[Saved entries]
-- ==== Sys2Proof/WellFormed.lean ====
section
/-! DEFINITION. Which terms of `Instr` are instructions of the table. The types give every operand its width; what is left
to check are the three rows whose pattern names every value of a field while the row's own words leave one value out. -/

namespace Sys2Proof

/-- A Rice parameter is any value except the escape value (30_encoding.md rules R131 and R132), and an LPC precision field
is any value except `1111` (30_encoding.md rule R130): those values belong to the rows PARTITION_ESCAPE4,
PARTITION_ESCAPE5 and LPC_PRECISION_INVALID. -/
def Instr.wellFormed : Instr → Bool
  | .partitionRice4 param => param ≠ 15
  | .partitionRice5 param => param ≠ 31
  | .lpcPrecision precM1 => precM1 ≠ 15
  | _ => true

end Sys2Proof
end

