-- ==== Sys2Proof/Machine/Step.lean ====
section
/-! DEFINITION. One step. The block fetches no instructions (20_memory.md rule R96): a step is the next host access, and a
write of CMD runs one command, atomically (R90; 70_reset_and_hazards.md rule R424). With no host access to come the
block is idle (60_exceptions.md rule R395). Where the sequencer stands at a bitstream field, which is no command
boundary and is never left so by a step, the step fetches and runs that one code (log 5). -/

namespace Sys2Proof.Machine

/-- A word has been written to CMD: the sticky test, the word test, the command (30_encoding.md rule R110). -/
def runWord (s : State) (w : Word16) : Host.Outcome State Fault Refusal :=
  if ignoredWord s w then .next (storeCmd s w)
  else
    match decodeCmd w with
    | .ok i => exec i (beginCommand (storeCmd s w))
    | .error _ => .next (illegalWord (beginCommand (storeCmd s w)))

/-- One host access. -/
def hostStep (s : State) (a : HostAction) : Host.Outcome State Fault Refusal :=
  match a with
  | .writeReg k v =>
    if k = 0 then runWord s (v.setWidth 16)
    else if k < 256 then .next (writeReg s k v)
    else .fault .noSuchRegister
  | .writeMem w i v => writeMem s w i v
  | .reset => .next (platformReset s)

/-- The sequencer's field is fetched and its code runs. -/
def fieldStep (s : State) (f : Field) : Host.Outcome State Fault Refusal :=
  match fetchField s f ⟨s.work.cur, s.fpos.toNat⟩ with
  | .ok (i, c) => exec i (afterFetch s c)
  | .error e => .next (failFrame s e)

/-- One step. -/
def step (s : State) : Host.Outcome State Fault Refusal :=
  match s.seq with
  | some f => fieldStep s f
  | none =>
    match s.host with
    | [] => .next s
    | a :: rest => hostStep { s with host := rest } a

/-- `s` with the table word `w` where `step` fetches next. -/
def State.withFetchWord (s : State) (nbits w : Nat) : State :=
  match tableCode nbits w with
  | some (.field f v) => placeField s f v
  | some (.cmd c) => placeCommand s c.toNat
  | none => placeCommand s w

end Sys2Proof.Machine
end

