-- ==== Sys2Proof/Certificates/Slice0/Obligations.lean ====
section
/-! DEFINITION. The statements for the provers. -/

open Sys2Proof Sys2Proof.Machine

/-! ## Encodings and the step -/

/-- No bit of any instruction's encoding is dropped (30_encoding.md rules R110 to R133). -/
def Obligations.DecodeOfEncode : Prop :=
  ∀ i : Instr, i.wellFormed = true → decode (encode i) = .ok i

/-- Each code has one meaning: what decodes is a well-formed instruction whose encoding is the code itself, so reserved
codes do not fall through to a neighbour. -/
def Obligations.EncodeOfDecode : Prop :=
  ∀ (c : Code) (i : Instr), decode c = .ok i → encode i = c ∧ i.wellFormed = true

/-- Words written out from the spec's tables, one or more for each format (30_encoding.md rules R112, R119 to R133). -/
def Obligations.WrittenWordsDecode : Prop :=
  decode (.cmd 0x0101) = .ok .readULe ∧ decode (.cmd 0x001E) = .ok .outReset ∧
  decode (.cmd 0x0110) = .error .endianBit ∧
  decode (.field .sync16 0b1111111111111000) = .ok .frameSync ∧
  decode (.field .sync16 0b1111111111111001) = .ok .frameSyncVariable ∧
  decode (.field .bscode4 0b1010) = .ok (.blocksize256Shift 2) ∧
  decode (.field .srcode4 0b1001) = .ok .samplerate44100 ∧
  decode (.field .chcode4 0b1010) = .ok .channelsMidSide ∧
  decode (.field .bdcode3 0b101) = .ok .bitdepth20 ∧
  decode (.field .utf8Lead8 0b11100100) = .ok (.utf8ThreeByte 4) ∧
  decode (.field .utf8Cont8 0b01000001) = .error .notContinuation ∧
  decode (.field .subframeHeader8 0b01000010) = .ok (.subframeLpc 1 false) ∧
  decode (.field .subframeHeader8 0b00010011) = .ok (.subframeFixed1 true) ∧
  decode (.field .residualMethod2 0b01) = .ok .residualRice5 ∧
  decode (.field .param4 0b1111) = .ok .partitionEscape4 ∧
  decode (.field .param5 0b01111) = .ok (.partitionRice5 15) ∧
  decode (.field .ew5 0b00100) = .ok (.escapeWidth 4) ∧
  decode (.field .precM14 0b0011) = .ok (.lpcPrecision 3) ∧
  decode (.field .shift5 0b11111) = .ok (.lpcShiftNegative 15) ∧
  decode (.field .rsv1 0b1) = .error .reservedBitSet

/-- A step whose host access is a write of CMD runs the decoded command, after CMD has taken the word and FPOS has taken
POS (30_encoding.md rule R110; 10_state.md rules R35, R47): the per-command statements reach a run through this one. -/
def Obligations.StepRunsCommand : Prop :=
  ∀ (s : State) (v : Word64) (rest : List HostAction) (i : Instr),
    s.seq = none → s.host = .writeReg 0 v :: rest →
    s.errCode = .noError ∨ opField (v.setWidth 16) = 0x1F →
    decode (.cmd (v.setWidth 16)) = .ok i →
    step s = exec i { s with host := rest, cmd := v.setWidth 16, fpos := s.pos }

Problem details. Which lines above contain the word "match"? Copy each one.

Final answer.
    match decodeCmd w with
  match a with
  match fetchField s f ⟨s.work.cur, s.fpos.toNat⟩ with
  match s.seq with
    match s.host with
  match tableCode nbits w with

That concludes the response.